**The data:**

^^^^^^^^

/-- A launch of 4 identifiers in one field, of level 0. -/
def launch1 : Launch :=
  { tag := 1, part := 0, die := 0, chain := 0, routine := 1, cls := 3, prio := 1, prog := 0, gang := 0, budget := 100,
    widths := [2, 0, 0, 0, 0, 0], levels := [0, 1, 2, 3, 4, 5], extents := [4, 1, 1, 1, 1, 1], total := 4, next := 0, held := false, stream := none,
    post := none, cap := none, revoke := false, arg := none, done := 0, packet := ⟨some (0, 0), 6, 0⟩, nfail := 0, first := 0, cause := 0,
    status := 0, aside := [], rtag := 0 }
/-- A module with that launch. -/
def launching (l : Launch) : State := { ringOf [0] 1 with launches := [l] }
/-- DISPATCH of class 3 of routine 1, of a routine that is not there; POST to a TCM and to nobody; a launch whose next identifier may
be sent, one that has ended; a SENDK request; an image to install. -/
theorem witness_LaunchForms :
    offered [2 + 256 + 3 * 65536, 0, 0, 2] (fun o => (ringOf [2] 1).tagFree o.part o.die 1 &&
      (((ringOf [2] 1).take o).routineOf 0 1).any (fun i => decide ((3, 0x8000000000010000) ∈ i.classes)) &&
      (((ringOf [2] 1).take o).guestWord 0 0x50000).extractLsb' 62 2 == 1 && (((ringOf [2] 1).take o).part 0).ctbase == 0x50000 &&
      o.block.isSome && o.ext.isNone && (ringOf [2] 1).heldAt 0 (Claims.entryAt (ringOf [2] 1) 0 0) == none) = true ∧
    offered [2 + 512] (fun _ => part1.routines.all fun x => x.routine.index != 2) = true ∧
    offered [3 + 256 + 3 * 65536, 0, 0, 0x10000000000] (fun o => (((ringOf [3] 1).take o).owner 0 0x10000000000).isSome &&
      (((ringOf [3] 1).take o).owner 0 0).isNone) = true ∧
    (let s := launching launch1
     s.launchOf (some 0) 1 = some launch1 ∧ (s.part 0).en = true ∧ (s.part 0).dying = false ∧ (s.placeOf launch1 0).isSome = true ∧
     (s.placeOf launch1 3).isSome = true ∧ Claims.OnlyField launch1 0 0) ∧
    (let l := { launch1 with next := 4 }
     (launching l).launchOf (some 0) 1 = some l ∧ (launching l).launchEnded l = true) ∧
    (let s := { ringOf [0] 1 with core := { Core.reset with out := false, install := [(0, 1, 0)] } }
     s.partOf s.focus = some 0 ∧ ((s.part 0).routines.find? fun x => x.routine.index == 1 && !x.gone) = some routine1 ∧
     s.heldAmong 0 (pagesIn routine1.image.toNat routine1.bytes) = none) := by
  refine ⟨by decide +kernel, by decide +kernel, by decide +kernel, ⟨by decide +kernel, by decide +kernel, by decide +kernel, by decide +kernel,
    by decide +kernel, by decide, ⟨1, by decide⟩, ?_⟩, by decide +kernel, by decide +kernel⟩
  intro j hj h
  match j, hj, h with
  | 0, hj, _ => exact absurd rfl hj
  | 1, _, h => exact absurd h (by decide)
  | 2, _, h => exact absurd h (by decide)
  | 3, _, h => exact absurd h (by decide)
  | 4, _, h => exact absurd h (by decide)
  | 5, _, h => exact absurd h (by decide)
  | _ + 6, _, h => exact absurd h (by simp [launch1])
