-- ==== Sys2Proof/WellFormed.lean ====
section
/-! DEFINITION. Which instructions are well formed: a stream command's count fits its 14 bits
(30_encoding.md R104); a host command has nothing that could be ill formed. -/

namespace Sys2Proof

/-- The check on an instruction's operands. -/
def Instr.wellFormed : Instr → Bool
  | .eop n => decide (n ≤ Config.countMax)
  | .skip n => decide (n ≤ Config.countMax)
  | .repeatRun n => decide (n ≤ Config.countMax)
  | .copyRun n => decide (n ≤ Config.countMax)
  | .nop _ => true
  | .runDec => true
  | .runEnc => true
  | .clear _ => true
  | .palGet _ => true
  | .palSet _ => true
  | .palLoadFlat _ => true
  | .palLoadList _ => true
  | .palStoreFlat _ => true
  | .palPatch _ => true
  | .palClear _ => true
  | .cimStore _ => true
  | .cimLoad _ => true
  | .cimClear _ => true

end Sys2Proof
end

^^^^^^^^

**Exercise requirements:** Return the lines exactly as they stand, please. Start at the top of the material and finish with the line where "offered [2 + 512]" appears.

**Exercise response:**
/-- A launch of 4 identifiers in one field, of level 0. -/
def launch1 : Launch :=
  { tag := 1, part := 0, die := 0, chain := 0, routine := 1, cls := 3, prio := 1, prog := 0, gang := 0, budget := 100,
    widths := [2, 0, 0, 0, 0, 0], levels := [0, 1, 2, 3, 4, 5], extents := [4, 1, 1, 1, 1, 1], total := 4, next := 0, held := false, stream := none,
    post := none, cap := none, revoke := false, arg := none, done := 0, packet := ⟨some (0, 0), 6, 0⟩, nfail := 0, first := 0, cause := 0,
    status := 0, aside := [], rtag := 0 }
/-- A module with that launch. -/
def launching (l : Launch) : State := { ringOf [0] 1 with launches := [l] }
/-- DISPATCH of class 3 of routine 1, of a routine that is not there; POST to a TCM and to nobody; a launch whose next identifier may
be sent, one that has ended; a SENDK request; an image to install. -/
theorem witness_LaunchForms :
    offered [2 + 256 + 3 * 65536, 0, 0, 2] (fun o => (ringOf [2] 1).tagFree o.part o.die 1 &&
      (((ringOf [2] 1).take o).routineOf 0 1).any (fun i => decide ((3, 0x8000000000010000) ∈ i.classes)) &&
      (((ringOf [2] 1).take o).guestWord 0 0x50000).extractLsb' 62 2 == 1 && (((ringOf [2] 1).take o).part 0).ctbase == 0x50000 &&
      o.block.isSome && o.ext.isNone && (ringOf [2] 1).heldAt 0 (Claims.entryAt (ringOf [2] 1) 0 0) == none) = true ∧
    offered [2 + 512] (fun _ => part1.routines.all fun x => x.routine.index != 2) = true ∧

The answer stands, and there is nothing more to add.